*Task instructions*. Among the lines below, keep only those from the one containing "x b).st = s.st := rfl" through the one containing "x b).mem = s.mem := rfl", and reproduce them exactly.

*Data extracts*.
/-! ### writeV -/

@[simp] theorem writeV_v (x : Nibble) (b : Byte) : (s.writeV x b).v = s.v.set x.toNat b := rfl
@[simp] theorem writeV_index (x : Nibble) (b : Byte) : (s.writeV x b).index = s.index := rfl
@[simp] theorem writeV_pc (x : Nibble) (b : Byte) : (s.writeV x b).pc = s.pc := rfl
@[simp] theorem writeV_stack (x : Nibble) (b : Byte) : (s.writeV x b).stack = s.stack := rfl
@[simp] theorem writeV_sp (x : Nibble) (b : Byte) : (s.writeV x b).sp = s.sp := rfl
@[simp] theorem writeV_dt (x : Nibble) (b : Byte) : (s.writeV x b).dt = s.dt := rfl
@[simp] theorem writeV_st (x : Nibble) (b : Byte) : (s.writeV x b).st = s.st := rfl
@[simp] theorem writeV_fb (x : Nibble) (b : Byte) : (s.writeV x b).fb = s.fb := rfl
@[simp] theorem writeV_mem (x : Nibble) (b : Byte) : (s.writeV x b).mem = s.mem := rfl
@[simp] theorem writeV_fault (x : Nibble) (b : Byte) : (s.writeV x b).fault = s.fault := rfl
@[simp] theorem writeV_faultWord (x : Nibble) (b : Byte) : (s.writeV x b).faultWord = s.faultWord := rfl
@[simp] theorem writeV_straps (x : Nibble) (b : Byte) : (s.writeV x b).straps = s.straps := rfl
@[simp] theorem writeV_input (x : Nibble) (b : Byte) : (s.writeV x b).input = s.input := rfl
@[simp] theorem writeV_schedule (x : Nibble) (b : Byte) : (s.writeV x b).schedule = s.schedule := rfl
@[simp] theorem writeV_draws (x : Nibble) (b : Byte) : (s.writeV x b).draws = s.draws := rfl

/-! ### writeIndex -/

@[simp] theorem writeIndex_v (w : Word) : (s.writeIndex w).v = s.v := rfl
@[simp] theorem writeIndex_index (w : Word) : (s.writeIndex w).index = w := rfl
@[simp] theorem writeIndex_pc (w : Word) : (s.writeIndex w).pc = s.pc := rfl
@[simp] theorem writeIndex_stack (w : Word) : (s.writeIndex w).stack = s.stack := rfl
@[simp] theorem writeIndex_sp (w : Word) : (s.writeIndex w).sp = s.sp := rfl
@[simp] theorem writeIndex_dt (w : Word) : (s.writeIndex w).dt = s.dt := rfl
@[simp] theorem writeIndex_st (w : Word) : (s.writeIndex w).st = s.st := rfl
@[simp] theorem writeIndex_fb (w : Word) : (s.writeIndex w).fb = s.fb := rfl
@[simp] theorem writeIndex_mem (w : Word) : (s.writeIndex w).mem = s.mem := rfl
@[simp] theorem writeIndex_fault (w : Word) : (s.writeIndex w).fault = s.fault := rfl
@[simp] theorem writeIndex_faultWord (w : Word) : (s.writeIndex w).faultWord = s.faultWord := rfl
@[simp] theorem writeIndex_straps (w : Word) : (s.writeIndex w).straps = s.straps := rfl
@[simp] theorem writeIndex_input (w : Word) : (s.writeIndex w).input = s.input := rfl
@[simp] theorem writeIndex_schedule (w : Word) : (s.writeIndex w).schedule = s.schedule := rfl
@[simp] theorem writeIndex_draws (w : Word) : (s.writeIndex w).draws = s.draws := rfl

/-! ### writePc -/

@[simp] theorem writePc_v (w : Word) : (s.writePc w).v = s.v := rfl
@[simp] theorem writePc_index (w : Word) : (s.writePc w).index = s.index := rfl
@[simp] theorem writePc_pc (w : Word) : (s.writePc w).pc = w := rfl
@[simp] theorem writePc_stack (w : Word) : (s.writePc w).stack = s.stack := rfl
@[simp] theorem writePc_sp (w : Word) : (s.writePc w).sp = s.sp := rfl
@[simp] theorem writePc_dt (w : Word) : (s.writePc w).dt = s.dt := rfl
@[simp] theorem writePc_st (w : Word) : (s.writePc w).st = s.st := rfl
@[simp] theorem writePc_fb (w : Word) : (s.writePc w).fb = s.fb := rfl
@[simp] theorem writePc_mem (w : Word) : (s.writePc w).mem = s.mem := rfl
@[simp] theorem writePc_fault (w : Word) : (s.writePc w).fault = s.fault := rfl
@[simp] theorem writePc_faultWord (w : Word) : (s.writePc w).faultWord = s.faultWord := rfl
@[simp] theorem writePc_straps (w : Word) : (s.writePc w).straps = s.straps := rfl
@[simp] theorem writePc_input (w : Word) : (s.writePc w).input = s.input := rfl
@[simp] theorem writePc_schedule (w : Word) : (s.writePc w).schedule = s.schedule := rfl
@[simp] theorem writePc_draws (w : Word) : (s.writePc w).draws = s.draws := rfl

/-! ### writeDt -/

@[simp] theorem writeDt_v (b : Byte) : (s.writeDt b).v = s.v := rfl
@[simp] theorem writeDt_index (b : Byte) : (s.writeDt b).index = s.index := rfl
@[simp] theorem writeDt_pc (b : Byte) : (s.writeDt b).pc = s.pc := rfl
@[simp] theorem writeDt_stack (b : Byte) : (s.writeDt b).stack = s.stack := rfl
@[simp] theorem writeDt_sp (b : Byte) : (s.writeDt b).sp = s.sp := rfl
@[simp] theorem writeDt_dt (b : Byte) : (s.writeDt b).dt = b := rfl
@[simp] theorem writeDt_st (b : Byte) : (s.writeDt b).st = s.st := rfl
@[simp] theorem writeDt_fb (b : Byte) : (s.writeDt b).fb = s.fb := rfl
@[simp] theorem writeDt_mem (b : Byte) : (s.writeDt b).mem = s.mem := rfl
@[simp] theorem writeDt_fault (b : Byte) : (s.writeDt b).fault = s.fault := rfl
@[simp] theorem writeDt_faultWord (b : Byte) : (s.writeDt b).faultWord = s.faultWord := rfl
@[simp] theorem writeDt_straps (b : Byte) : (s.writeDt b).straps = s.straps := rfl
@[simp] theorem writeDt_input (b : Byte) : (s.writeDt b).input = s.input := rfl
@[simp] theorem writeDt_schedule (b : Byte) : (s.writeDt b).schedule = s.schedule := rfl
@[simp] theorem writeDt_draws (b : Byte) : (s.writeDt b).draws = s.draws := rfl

*Your response*.
@[simp] theorem writeV_st (x : Nibble) (b : Byte) : (s.writeV x b).st = s.st := rfl
@[simp] theorem writeV_fb (x : Nibble) (b : Byte) : (s.writeV x b).fb = s.fb := rfl
@[simp] theorem writeV_mem (x : Nibble) (b : Byte) : (s.writeV x b).mem = s.mem := rfl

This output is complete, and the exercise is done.